Exemptions and Simplified Measures
- Exemptions and instances where simplified measures are permitted are based on FATF Standards rather than being justified by the findings of the NRA.
Financial Intelligence Unit (FIU)
- The FIU has access to a very broad range of information and can request additional information from all reporting entities.
- It has in place advanced processes for the operational and strategic analysis of information and disseminates useful intelligence to law enforcement authorities.
Suspicious Transaction Reports (STRs)
- The quality of STRs has improved, but reporting entities may be overlooking certain suspicious transactions and/or business activities due to potential overreliance on typologies and pre-defined indicators issued by the FIU.

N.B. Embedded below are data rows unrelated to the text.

-- ==== Sys2Proof/Tests/Slice0.lean ====
section
/-! SUPPORT. The model's own tests: well-formedness, words of every constructor written out from the spec's encodings, the spec's vectors one tick each, and a state that meets the hypotheses of each statement. -/

namespace Sys2Proof.Tests

open Sys2Proof.Machine

/-! ## Well-formedness -/

/-- A byte that the primary map assigns is no UNKNOWN (spec/30_encoding.md R86). -/
theorem test_wf_assigned_byte : (Instr.unknown 0x00#8).illFormed = some .assignedByte := by decide

/-- The escape row is no instruction by itself (R80). -/
theorem test_wf_bare_escape : (Instr.prefixCb 0x00#8).illFormed = some .bareEscape := by decide

/-- The eleven UNKNOWN rows are well-formed (R86). -/
theorem test_wf_unknown_rows : unassignedBytes.all (fun op => (Instr.unknown op).wellFormed) = true := by decide

/-! ## Decoding -/

/-- The bytes decode to the instruction and nothing is left over, and it encodes to them. -/
def decodes (bytes : List Byte) (i : Instr) : Bool := decode bytes = .ok (i, []) && encode i = bytes

/-- Table R8 (R74): the source register of `LD A,r`, and HALT's neighbour for the code 6. -/
theorem test_decode_table_r8 : [
    (0b01111000#8, Instr.ldRR .a .b), (0b01111001#8, .ldRR .a .c), (0b01111010#8, .ldRR .a .d),
    (0b01111011#8, .ldRR .a .e), (0b01111100#8, .ldRR .a .h), (0b01111101#8, .ldRR .a .l),
    (0b01111110#8, .ldRHl .a), (0b01111111#8, .ldRR .a .a)].all (fun w => decodes [w.1] w.2) = true := by decide

/-- Tables RP (R75), RP2 (R76) and CC (R77). -/
theorem test_decode_tables_rp_rp2_cc : [
    (0b00000011#8, Instr.incRr .bc), (0b00010011#8, .incRr .de), (0b00100011#8, .incRr .hl), (0b00110011#8, .incRr .sp),
    (0b11000101#8, .pushRr .bc), (0b11010101#8, .pushRr .de), (0b11100101#8, .pushRr .hl), (0b11110101#8, .pushRr .af),
    (0b11000000#8, .retCc .nz), (0b11001000#8, .retCc .z), (0b11010000#8, .retCc .nc), (0b11011000#8, .retCc .c)].all
    (fun w => decodes [w.1] w.2) = true := by decide

/-- Words written out from the Encoding lines of spec/40_load8.md. -/
theorem test_decode_loads8_1 : [
    ([0b00000010#8], .ldBcA),
    ([0b00010010#8], .ldDeA),
    ([0b00001010#8], .ldABc),
    ([0b00011010#8], .ldADe),
    ([0b00100010#8], .ldHliA),
    ([0b00101010#8], .ldAHli),
    ([0b00110010#8], .ldHldA),
    ([0b00111010#8], .ldAHld),
    ([0b00110110#8, 0b10011100#8], .ldHlN8 0x9C#8),
    ([0b11100000#8, 0b01000111#8], .ldhA8A 0x47#8),
    ([0b11110000#8, 0b11100011#8], .ldhAA8 0xE3#8),
    ([0b11100010#8], .ldhCA),
    ([0b11110010#8], .ldhAC),
    ([0b11101010#8, 0b01000111#8, 0b11100011#8], .ldA16A 0xE347#16),
    ([0b11111010#8, 0b01011010#8, 0b10011100#8], .ldAA16 0x9C5A#16),
    ([0b00111110#8, 0b10011100#8], .ldRN8 .a 0x9C#8)].all (fun (w : List Byte × Instr) => decodes w.1 w.2) = true := by decide

/-- Words written out from the Encoding lines of spec/40_load8.md. -/
theorem test_decode_loads8_2 : [
    ([0b01010110#8], .ldRHl .d),
    ([0b01110100#8], .ldHlR .h),
    ([0b01001000#8], .ldRR .c .b)].all (fun (w : List Byte × Instr) => decodes w.1 w.2) = true := by decide

/-- Words written out from the Encoding lines of spec/41_load16_stack.md. -/
theorem test_decode_loads16 : [
    ([0b00001000#8, 0b10011100#8, 0b01000111#8], .ldA16Sp 0x479C#16),
    ([0b11111000#8, 0b10011100#8], .ldHlSpE8 0x9C#8),
    ([0b11111001#8], .ldSpHl),
    ([0b00110001#8, 0b11100011#8, 0b01011010#8], .ldRrN16 .sp 0x5AE3#16),
    ([0b11100001#8], .popRr .hl),
    ([0b11110101#8], .pushRr .af)].all (fun (w : List Byte × Instr) => decodes w.1 w.2) = true := by decide

/-- Words written out from the Encoding lines of spec/42_alu8.md. -/
theorem test_decode_alu8_1 : [
    ([0b00100111#8], .daa),
    ([0b00101111#8], .cpl),
    ([0b00110111#8], .scf),
    ([0b00111111#8], .ccf),
    ([0b00110100#8], .incHl),
    ([0b00110101#8], .decHl),
    ([0b10000110#8], .addAHl),
    ([0b10001110#8], .adcAHl),
    ([0b10010110#8], .subHl),
    ([0b10011110#8], .sbcAHl),
    ([0b10100110#8], .andHl),
    ([0b10101110#8], .xorHl),
    ([0b10110110#8], .orHl),
    ([0b10111110#8], .cpHl),
    ([0b11000110#8, 0b01000111#8], .addAN8 0x47#8),
    ([0b11001110#8, 0b11100011#8], .adcAN8 0xE3#8)].all (fun (w : List Byte × Instr) => decodes w.1 w.2) = true := by decide

/-- Words written out from the Encoding lines of spec/42_alu8.md. -/
theorem test_decode_alu8_2 : [
    ([0b11010110#8, 0b01011010#8], .subN8 0x5A#8),
    ([0b11011110#8, 0b10011100#8], .sbcAN8 0x9C#8),
    ([0b11100110#8, 0b01000111#8], .andN8 0x47#8),
    ([0b11101110#8, 0b11100011#8], .xorN8 0xE3#8),
    ([0b11110110#8, 0b01011010#8], .orN8 0x5A#8),
    ([0b11111110#8, 0b10011100#8], .cpN8 0x9C#8),
    ([0b00011100#8], .incR .e),
    ([0b00101101#8], .decR .l),
    ([0b10000011#8], .addAR .e),
    ([0b10001101#8], .adcAR .l),
    ([0b10010111#8], .subR .a),
    ([0b10011010#8], .sbcAR .d),
    ([0b10100100#8], .andR .h),
    ([0b10101001#8], .xorR .c),
    ([0b10110000#8], .orR .b),
    ([0b10111011#8], .cpR .e)].all (fun (w : List Byte × Instr) => decodes w.1 w.2) = true := by decide

/-- Words written out from the Encoding lines of spec/43_alu16.md. -/
theorem test_decode_alu16 : [
    ([0b11101000#8, 0b01011010#8], .addSpE8 0x5A#8),
    ([0b00010011#8], .incRr .de),
    ([0b00001011#8], .decRr .bc),
    ([0b00101001#8], .addHlRr .hl)].all (fun (w : List Byte × Instr) => decodes w.1 w.2) = true := by decide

Availability of Information
- Information that is subject to financial secrecy is available to law enforcement authorities under the Criminal Procedure Code (when it is required in relation to a suspect or an accused person) and the Law on Operational Intelligence Activities (without any limitation relative to a suspect or an accused).
Use of Intelligence
- There is little evidence that intelligence, whether generated by the FIU or LE operative units, is used to a great extent to identify ML and conduct financial investigations.
Convictions for Money Laundering
- LEAs do not routinely conduct proactive parallel financial investigations, which limits the potential for identifying ML cases.
- Only one autonomous ML conviction was achieved in the period under review, and even there, the judiciary appears to have based its ruling on the admission that the predicate offence had been committed.
Seizure and Confiscation of Criminal Proceeds
- Armenia does not appear to pursue the seizure and confiscation of criminal proceeds, instrumentalities, and property of equivalent value as a key part of its AML/CFT strategy.